> **WORK ITEM**
Copy each line that includes the string "DEFINITION" from the material into your answer.

> **DATA**

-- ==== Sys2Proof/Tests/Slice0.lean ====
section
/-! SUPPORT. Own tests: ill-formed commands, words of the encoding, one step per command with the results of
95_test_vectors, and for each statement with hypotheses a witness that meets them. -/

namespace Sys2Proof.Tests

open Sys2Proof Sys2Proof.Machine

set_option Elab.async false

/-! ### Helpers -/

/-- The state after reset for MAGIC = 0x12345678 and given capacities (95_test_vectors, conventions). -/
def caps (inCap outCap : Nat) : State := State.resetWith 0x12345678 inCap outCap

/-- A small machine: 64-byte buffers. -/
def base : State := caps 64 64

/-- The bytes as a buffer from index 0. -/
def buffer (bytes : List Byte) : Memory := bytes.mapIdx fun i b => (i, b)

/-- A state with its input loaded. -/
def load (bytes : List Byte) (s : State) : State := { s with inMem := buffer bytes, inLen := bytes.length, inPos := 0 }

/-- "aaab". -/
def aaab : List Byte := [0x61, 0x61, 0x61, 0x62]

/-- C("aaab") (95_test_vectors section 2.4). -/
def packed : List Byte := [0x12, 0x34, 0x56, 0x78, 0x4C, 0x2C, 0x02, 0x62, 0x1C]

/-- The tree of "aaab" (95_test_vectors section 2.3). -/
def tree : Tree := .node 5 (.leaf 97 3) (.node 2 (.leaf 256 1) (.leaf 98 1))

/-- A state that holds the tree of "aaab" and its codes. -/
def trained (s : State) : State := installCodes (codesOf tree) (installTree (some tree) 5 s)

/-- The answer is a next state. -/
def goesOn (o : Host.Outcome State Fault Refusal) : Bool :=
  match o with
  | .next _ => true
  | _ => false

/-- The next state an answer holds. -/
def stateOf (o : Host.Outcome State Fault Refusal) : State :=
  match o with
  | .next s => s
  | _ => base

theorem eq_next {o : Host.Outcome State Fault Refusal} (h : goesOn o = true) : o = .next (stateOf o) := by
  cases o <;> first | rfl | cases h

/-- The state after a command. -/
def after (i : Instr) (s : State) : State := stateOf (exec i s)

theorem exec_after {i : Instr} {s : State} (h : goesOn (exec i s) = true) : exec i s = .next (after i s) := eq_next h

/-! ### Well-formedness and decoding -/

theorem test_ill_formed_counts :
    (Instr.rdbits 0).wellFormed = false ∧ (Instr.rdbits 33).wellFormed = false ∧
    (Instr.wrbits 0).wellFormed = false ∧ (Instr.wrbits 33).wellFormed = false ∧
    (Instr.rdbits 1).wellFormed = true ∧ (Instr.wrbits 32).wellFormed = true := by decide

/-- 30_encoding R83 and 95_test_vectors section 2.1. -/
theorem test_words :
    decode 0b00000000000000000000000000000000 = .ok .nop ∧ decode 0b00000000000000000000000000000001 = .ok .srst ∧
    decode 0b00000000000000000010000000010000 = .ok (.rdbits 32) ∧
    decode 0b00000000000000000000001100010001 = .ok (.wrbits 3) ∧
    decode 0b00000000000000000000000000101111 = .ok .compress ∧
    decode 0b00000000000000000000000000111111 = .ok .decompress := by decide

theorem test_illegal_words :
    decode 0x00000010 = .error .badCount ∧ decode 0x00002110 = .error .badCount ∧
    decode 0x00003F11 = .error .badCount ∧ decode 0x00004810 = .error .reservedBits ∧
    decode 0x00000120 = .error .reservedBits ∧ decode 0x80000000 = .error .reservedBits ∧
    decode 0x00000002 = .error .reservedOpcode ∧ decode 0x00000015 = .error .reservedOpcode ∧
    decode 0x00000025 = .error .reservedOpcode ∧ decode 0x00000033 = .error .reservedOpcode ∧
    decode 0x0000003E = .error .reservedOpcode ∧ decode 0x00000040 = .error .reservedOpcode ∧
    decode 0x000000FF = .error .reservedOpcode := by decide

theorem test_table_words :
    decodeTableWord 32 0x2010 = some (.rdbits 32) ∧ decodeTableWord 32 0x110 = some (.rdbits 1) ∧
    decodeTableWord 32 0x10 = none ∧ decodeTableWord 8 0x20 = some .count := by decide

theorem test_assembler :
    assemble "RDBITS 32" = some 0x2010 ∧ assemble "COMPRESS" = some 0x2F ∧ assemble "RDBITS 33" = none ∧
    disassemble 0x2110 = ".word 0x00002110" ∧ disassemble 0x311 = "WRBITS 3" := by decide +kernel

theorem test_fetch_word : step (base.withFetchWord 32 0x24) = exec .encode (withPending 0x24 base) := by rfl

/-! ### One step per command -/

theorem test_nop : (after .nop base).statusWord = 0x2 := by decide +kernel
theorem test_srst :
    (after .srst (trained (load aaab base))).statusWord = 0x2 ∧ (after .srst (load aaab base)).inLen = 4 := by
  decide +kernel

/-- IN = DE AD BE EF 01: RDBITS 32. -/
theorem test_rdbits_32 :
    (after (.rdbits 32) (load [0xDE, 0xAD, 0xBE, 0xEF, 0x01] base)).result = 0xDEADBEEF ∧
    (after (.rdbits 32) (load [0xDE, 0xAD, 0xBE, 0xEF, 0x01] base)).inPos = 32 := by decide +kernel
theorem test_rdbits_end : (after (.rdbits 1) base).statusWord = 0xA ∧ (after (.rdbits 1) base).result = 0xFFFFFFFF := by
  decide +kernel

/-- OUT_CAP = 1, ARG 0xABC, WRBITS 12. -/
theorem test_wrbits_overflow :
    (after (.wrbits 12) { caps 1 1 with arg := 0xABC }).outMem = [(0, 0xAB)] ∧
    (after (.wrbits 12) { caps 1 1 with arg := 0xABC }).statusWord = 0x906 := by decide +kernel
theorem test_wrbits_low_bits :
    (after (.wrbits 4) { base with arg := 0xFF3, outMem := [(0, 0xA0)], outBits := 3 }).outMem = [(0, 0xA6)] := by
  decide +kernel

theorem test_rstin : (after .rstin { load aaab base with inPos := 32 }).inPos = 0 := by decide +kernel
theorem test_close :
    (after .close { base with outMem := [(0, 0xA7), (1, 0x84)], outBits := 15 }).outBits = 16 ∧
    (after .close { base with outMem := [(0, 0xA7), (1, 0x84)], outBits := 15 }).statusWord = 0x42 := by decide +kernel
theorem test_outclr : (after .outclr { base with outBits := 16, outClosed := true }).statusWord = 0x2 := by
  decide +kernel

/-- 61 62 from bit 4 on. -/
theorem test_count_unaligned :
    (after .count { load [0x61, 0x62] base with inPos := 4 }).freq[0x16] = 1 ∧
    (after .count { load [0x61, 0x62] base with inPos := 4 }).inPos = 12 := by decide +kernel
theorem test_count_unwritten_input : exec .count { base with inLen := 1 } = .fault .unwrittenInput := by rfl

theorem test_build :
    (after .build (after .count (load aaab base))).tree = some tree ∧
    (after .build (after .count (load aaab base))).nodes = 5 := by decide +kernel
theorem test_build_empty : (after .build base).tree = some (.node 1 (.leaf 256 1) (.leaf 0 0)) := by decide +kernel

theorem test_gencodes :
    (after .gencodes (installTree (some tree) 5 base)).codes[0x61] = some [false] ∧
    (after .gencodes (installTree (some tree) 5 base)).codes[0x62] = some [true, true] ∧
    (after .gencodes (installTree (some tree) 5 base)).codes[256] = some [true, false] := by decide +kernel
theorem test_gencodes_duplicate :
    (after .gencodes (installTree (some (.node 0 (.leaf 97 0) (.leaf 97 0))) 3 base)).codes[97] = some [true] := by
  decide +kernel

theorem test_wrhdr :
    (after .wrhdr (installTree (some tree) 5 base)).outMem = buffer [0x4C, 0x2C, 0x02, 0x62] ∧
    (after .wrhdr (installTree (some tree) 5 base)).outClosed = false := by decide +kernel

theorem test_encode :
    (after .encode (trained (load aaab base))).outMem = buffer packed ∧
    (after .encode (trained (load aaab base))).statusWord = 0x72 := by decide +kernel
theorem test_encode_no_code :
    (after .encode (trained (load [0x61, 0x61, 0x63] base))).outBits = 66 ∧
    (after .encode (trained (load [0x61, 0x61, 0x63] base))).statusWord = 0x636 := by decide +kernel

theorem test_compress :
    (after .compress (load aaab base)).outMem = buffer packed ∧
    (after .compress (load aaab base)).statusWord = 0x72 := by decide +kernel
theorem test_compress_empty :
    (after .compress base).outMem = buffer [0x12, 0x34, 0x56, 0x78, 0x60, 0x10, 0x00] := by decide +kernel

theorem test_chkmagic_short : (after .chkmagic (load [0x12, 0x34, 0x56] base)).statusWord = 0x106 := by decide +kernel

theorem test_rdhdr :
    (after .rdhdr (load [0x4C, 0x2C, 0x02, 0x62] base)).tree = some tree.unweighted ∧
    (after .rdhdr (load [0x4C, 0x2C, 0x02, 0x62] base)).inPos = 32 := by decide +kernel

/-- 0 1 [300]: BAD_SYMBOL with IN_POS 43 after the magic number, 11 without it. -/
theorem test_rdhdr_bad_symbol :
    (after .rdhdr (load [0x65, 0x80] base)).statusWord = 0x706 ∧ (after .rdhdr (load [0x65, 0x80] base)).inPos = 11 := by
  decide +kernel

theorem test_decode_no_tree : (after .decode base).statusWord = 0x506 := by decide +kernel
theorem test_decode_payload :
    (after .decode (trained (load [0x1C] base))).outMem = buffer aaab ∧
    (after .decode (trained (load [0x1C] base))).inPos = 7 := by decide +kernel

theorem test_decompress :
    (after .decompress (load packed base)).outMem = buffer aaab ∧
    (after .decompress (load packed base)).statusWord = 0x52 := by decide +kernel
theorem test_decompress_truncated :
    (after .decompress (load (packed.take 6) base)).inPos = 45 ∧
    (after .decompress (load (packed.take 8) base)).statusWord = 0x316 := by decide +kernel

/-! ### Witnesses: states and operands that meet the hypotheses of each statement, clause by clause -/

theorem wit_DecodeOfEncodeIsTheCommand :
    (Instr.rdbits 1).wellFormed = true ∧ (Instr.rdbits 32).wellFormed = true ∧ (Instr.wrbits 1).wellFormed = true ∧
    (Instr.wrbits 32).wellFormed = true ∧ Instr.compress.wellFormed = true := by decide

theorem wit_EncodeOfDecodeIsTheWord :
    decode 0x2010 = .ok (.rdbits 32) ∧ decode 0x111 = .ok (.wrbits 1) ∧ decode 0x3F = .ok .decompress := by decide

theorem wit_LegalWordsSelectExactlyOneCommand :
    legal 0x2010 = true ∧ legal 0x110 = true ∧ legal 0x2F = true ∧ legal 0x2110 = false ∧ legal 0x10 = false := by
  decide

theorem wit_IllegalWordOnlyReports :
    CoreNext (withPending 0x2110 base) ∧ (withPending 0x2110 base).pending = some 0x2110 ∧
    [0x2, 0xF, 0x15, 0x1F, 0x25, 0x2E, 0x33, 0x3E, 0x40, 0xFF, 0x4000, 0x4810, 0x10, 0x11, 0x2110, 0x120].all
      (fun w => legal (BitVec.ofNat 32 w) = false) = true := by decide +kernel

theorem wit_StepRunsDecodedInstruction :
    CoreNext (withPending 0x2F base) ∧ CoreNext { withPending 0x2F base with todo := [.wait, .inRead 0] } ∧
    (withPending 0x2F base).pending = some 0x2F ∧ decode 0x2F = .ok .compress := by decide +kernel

==

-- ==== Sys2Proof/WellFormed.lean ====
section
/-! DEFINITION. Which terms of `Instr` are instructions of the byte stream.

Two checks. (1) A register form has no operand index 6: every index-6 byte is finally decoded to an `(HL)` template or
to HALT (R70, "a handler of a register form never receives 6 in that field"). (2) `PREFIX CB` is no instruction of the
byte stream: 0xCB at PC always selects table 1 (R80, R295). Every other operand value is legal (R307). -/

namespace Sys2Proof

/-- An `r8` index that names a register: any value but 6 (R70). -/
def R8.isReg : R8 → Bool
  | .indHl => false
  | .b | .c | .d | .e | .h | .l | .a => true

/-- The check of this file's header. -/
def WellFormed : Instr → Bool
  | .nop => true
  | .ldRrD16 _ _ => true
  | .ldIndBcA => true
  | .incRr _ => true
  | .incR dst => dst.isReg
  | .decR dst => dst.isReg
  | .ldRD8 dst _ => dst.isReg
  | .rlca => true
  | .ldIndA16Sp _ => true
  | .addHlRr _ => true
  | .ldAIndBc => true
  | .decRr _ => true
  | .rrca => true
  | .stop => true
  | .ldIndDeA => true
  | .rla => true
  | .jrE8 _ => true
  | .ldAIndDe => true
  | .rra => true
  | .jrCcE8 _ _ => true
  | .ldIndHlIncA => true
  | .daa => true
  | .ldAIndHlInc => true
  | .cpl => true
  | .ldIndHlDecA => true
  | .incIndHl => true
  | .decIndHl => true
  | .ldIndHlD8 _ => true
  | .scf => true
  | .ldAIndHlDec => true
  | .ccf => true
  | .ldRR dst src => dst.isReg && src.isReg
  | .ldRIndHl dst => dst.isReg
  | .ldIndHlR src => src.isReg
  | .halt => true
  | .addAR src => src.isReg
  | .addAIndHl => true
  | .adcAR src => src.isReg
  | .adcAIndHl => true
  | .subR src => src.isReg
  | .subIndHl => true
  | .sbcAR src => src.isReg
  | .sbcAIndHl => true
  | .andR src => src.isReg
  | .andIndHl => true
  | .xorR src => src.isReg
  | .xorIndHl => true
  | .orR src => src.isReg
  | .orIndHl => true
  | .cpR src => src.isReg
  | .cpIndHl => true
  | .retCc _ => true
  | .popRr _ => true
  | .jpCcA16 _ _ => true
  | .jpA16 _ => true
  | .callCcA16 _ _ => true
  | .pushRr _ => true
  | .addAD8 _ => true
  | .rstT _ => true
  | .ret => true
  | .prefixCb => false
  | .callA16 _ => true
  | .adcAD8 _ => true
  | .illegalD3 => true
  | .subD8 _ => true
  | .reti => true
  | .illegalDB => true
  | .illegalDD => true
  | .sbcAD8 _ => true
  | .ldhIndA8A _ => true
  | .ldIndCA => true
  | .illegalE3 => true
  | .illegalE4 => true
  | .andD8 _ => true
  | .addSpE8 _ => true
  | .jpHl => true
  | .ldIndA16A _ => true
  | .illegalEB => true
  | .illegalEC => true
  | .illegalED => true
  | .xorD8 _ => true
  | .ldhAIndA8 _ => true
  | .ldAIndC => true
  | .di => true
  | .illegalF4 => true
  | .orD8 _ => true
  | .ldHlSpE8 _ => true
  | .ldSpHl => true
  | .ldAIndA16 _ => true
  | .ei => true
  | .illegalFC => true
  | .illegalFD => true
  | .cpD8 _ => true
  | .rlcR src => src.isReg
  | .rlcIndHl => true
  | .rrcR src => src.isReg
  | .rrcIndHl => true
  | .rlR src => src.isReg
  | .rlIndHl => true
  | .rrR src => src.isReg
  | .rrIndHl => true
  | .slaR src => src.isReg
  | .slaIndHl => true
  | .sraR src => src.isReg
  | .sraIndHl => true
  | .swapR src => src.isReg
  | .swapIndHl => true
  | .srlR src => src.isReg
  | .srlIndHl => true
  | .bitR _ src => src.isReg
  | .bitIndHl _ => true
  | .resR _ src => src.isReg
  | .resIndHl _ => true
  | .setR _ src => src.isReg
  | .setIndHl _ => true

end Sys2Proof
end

---

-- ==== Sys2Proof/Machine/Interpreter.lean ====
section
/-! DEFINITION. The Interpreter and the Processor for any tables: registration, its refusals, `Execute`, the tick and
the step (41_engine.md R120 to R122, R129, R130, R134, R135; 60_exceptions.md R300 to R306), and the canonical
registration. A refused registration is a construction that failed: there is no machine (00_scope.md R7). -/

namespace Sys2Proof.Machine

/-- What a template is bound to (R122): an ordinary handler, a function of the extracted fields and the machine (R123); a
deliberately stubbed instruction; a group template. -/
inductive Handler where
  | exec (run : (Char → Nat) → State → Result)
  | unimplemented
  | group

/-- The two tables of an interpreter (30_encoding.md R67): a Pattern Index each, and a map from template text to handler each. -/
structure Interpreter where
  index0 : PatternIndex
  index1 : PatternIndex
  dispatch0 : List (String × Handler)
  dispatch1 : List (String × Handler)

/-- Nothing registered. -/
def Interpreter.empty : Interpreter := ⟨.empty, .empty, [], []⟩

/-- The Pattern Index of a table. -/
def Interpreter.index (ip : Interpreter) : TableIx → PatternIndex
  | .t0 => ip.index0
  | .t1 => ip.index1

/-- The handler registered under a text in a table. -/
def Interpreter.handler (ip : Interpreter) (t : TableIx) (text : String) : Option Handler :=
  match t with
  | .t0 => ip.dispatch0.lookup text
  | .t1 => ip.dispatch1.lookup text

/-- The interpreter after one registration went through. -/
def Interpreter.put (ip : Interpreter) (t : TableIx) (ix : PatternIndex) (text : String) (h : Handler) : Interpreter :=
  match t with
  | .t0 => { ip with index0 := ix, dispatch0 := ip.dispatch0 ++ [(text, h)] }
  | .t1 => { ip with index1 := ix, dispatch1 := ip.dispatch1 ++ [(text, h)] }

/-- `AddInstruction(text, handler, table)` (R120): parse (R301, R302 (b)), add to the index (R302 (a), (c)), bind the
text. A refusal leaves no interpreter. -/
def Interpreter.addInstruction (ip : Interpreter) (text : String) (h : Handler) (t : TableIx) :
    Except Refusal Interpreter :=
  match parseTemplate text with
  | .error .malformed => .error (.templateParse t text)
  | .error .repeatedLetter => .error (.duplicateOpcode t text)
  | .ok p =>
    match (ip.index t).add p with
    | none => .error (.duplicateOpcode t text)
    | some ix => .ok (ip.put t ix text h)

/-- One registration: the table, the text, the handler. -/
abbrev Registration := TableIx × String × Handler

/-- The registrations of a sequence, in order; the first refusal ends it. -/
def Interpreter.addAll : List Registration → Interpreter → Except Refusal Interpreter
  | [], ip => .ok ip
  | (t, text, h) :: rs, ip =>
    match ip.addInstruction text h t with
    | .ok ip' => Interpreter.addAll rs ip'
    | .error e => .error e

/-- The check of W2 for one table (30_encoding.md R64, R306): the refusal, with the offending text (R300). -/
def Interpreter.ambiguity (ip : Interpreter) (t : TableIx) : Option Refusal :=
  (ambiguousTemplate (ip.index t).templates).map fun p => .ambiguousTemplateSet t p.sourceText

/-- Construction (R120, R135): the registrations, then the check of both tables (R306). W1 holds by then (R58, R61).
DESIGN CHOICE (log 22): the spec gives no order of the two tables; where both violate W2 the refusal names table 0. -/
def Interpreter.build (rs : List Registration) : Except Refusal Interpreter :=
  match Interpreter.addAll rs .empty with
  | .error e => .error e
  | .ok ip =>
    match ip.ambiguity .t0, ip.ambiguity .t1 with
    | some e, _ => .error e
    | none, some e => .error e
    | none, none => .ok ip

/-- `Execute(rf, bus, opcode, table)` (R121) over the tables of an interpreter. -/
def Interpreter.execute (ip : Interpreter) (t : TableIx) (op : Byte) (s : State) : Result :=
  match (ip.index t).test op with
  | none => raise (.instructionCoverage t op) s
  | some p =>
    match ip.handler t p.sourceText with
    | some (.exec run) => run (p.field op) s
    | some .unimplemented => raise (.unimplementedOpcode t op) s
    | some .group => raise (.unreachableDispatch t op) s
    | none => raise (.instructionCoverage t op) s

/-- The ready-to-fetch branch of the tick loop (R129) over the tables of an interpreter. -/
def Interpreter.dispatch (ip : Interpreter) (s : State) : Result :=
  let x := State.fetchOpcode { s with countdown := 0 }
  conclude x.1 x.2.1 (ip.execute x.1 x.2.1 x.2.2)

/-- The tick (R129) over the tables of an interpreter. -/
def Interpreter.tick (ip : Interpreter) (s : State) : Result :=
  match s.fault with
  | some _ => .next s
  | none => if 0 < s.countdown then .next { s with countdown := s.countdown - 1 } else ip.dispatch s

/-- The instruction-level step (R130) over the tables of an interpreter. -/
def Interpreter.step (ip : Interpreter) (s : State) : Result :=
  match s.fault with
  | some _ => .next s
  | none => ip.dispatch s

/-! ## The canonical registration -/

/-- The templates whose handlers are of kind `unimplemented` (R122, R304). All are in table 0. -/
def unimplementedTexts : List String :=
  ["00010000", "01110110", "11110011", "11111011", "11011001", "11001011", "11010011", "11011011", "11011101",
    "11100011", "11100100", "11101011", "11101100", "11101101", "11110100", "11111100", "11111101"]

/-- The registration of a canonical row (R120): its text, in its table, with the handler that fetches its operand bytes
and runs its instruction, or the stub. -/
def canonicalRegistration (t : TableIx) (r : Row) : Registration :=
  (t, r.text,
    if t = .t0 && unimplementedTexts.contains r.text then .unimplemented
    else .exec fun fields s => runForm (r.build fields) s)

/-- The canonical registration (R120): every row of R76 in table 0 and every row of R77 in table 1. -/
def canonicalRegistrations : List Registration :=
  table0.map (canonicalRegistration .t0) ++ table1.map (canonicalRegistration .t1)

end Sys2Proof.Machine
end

> **RESPONSE FOR THIS EXERCISE**
/-! DEFINITION. Which terms of `Instr` are instructions of the byte stream.
/-! DEFINITION. The Interpreter and the Processor for any tables: registration, its refusals, `Execute`, the tick and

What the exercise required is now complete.